I started with the premise that eBPF is here to save the day. I'm going to contradict myself here for a second. The thing that often comes up with eBPF, and I think this is a myth, is that with eBPF, it's very easy to support all the languages out there. You'll hear this a lot in the marketing speak for all the eBPF tools. There's some truth to this. I want to make sure that I give all of you the information you need to understand to what extent this is actually true, or how you can understand whether this thing is just marketing talk, or if this is real. The brutal truth is, language support with eBPF is incredibly hard. This next section, I'm going to walk through a real-life example. The one that I'm most familiar with is profiling, because that's what I happen to do on an everyday basis. This is where we're going to look at how can we actually support lots of languages for profiling with eBPF. Here, I have a snippet of code that actually shows us the very concrete hook that we happen to use for profiling purposes. I want to take one more step back to talk about profiling. Profiling essentially allows us software engineers to understand where resources are being spent, down to the line number. The Linux kernel actually has a subsystem called the perf_event subsystem that allows us to create hooks to be able to measure some of this. We're going to walk through how this works.

The first thing that we do is we create this Custom Event. Remember earlier when I was saying that you can create custom hooks to attach your eBPF programs to, so this is the very example of that. In this case, what we're saying is, I want you to call my eBPF program at up to a frequency of 100 Hz per CPU. I want this only to happen on CPU, is what we call this. That means we're not actually measuring anything if the CPU isn't doing anything, but if it's doing something at 100%, we'll be sampling 100 samples per second. Here I have a version of our actual eBPF program with only a few lines highlighted just for the sake of being able to get it onto this slide. Let me walk you through what we're seeing here. At the very top, what we're seeing is just the struct definition, plain old struct. In this case, what we're defining is the key that we're using in order to say, have we seen this stack trace before?

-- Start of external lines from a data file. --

theorem test_frame_receive :
    holds (.frameReceive 3 (fins (uFrame.take 59)) false) emState (fun t => t.get (pgEm 3) Rg.EM_RUNT == 1 && t.fh.ingress == []) = true
      ∧ holds (.frameReceive 3 (fins uFrame) true) emState (fun t => t.get (pgEm 3) Rg.EM_FCS == 1 && t.get64 (pgEm 3) Rg.EM_RX_OK_LO == 0) = true
      ∧ holds (.frameReceive 3 (fins (frameOf 0x8808 [])) false) emState (fun t => t.get (pgEm 3) Rg.EM_MACCTL == 1) = true
      ∧ holds (.frameReceive 3 (fins (frameOf 0x0800 (List.replicate 1501 0))) false) emState (fun t => t.get (pgEm 3) Rg.EM_LONG == 1) = true
      ∧ holds (.frameReceive 3 (fins (9 :: (frameOf 0x0800 []).tail)) false) emState (fun t => t.get (pgEm 3) Rg.EM_DA_DROP == 1) = true
      ∧ holds (.frameReceive 3 (fins uFrame) false) emState
        (fun t => t.fh.ingress.map (fun y => (y.au, y.port, y.flow, y.bytes)) == [(0, 3, 7, uFrame)] && t.get64 (pgEm 3) Rg.EM_RX_OK_LO == 1) = true := by
  decide +kernel

/-- The frame waits since air count 900; the time is 2,948 or later. -/
def waiting (b : List Nat) (fh : Fh := Fh.zero) : State :=
  { emState EmPort.zero { fh with ingress := [⟨0, 3, 7, b, 900⟩] } with air := 2948 }

def rxBuf : RxBuf := ⟨0, 1, 3, 7, 1 <<< 24, 0, 0, 1, 800, [], 0, 0, 0, 0, 0, []⟩

theorem test_uplane_place :
    holds (.uplanePlace 0) (waiting (frameOf 0xAEFE [])) (fun t => t.fh.ingress == [] && (t.flow 0 7).cnt == [0, 0, 0, 0, 0, 0, 1, 0, 0]) = true
      ∧ holds (.uplanePlace 0) (waiting uFrame) (fun t => (t.flow 0 7).cnt == [0, 1, 0, 0, 0, 0, 0, 0, 0]) = true
      ∧ holds (.uplanePlace 0) (waiting uFrame { Fh.zero with closed := [⟨0, 3, 7, 1 <<< 24, 10000⟩] }) (fun t => (t.flow 0 7).cnt == [0, 0, 1, 0, 0, 0, 0, 0, 0])
        = true
      ∧ holds (.uplanePlace 0) (waiting uFrame { Fh.zero with rx := [rxBuf] }) (fun t => (t.flow 0 7).cnt == [1, 0, 0, 0, 0, 0, 0, 0, 0]) = true
      ∧ holds (.uplanePlace 0) { waiting uFrame with air := 2947 } (fun t => t.fh.ingress.length == 1) = true := by decide +kernel

/-- LOCKED in SERVICE mode with a running plan whose lease holds. -/
def sending (x : EmPort) : State :=
  withFields { emState x with dk := running nopEntry } [(pgSys, Rg.SYS_MODE_MODE, modeService, 0), (pgPylon, Rg.PY_STATE_STATE, 2, 0)]

def txF : TxFrame := ⟨9990, none, uFrame, 0, 9⟩

theorem witness_departure :
    (sending { EmPort.zero with det := [txF] }).txBlocked 3 txF = false ∧ (emState { EmPort.zero with det := [txF] }).txBlocked 3 txF = true
      ∧ (sending EmPort.zero).emFault 3 = false ∧ (sending EmPort.zero).portDrives (pgEm 3) 72 = true
      ∧ (sending EmPort.zero).detWithin 3 4096 = false ∧ emState.reaches kw (pgEm 3) 0x170 false = true := by decide +kernel

theorem test_frame_depart :
    holds (.frameDepart 3) (sending { EmPort.zero with det := [txF] })
        (fun t => (t.em 3).det == [] && (t.em 3).line == uFrame && (t.em 3).sent == 9990 && t.get64 (pgEm 3) Rg.EM_TX_OK_LO == 1) = true
      ∧ holds (.frameDepart 3) (emState { EmPort.zero with det := [txF] })
        (fun t => (t.em 3).det == [] && (t.em 3).line == [] && t.get (pgEm 3) Rg.EM_TX_DROP == 1) = true
      ∧ holds (.frameDepart 3) (sending { EmPort.zero with det := [txF], free := 9995 })
        (fun t => (t.em 3).det == [{ txF with due := 9995 }] && records up t (pgAu 0) Ev.TX_OVERLAP) = true
      ∧ holds (.frameDepart 3) (sending { EmPort.zero with dyn := [⟨[1, 2], 1, 7⟩] })
        (fun t => (t.em 3).dyn == [] && (t.em 3).line == [1, 2] ++ List.replicate 58 0 && (t.em 3).ts == [(0, 7)]) = true
      ∧ holds (.dynamicFrameSend 3 (fins [1, 2]) 1 7) emState (fun t => (t.em 3).dyn == [⟨[1, 2], 1, 7⟩]) = true
      ∧ holds (.tsPop kw 3) (emState { EmPort.zero with ts := [(77, 5), (78, 6)] })
        (fun t => t.rsp == ⟨0, 0x80000005⟩ && t.get64 (pgEm 3) Rg.EM_TS_LO == 77 && (t.em 3).ts == [(78, 6)]) = true
      ∧ holds (.tsPop kw 3) emState (fun t => t.rsp == ⟨0, 0⟩) = true := by decide +kernel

The combination that we're using here is the process ID, the userspace stack ID, so the stack of the code that we tend to be working on. Then the functions that call stack within the kernel. This is essentially the unique key that identifies a counter.

We're setting a couple of limits, because all the memory within an eBPF program essentially needs to be predetermined. We need to ensure that it's exactly the size, and it will only execute so many instructions, and so on. These actually tend to be, relatively speaking, fairly simple programs. What we're seeing here is, the only piece of code that I highlighted is obtaining the process ID, but it's also only four or five lines of code. We're starting our key. Our key starts with our process ID. Then we retrieve our stack ID from the userspace stack, and add that to our key. Then we obtain our kernel space stack. Finally, we check if we've seen this key before. If we've seen it before, we increase it. If we haven't seen it before, we initialize it with a zero, and then increase it. Ultimately, all we're doing here is finding out, have we seen the stack before? If yes, we count one up. It's really that simple. Because we're sampling it up to 100 times per second, that means that if we're seeing the same stack trace 100 times per second, then 100% of our CPU time is being spent in this function. That's ultimately how CPU profilers work.

How Do We Get a Stack?

The problem is, how do we as humans actually make sense of it? Because if you've ever tried something like this, you will have noticed that the only data that we get back from a program like the one that I've just shown you is, the stack is just a bunch of memory addresses. I don't know about you, but I don't happen to know what my memory addresses correspond to in my programs. We'll need to make sure that these memory addresses actually make sense so that we can then translate them into something that we humans can understand. The problem is, how do we even get this stack? For this, we need to look back at how does code actually get executed on our machine. Essentially, you may be familiar with the function call stack. The way it works is that we have these two registers, the rsp register, and the rbp register. Rsp is essentially always pointing at the very top of our stack. Essentially, it's telling us this is where we're at right now. Rbp is something that we call the frame pointers. They essentially keep pointing down the stack, so that we understand where the two frames start and end. We essentially just need to keep going through the saved rbp addresses to figure out where all the function addresses are. If we ignore that this is some random memory in our computers, what I've just described to you is we're walking a linked list. We're just finding where a value is to find out where the next value is. We just keep going until we're at the end.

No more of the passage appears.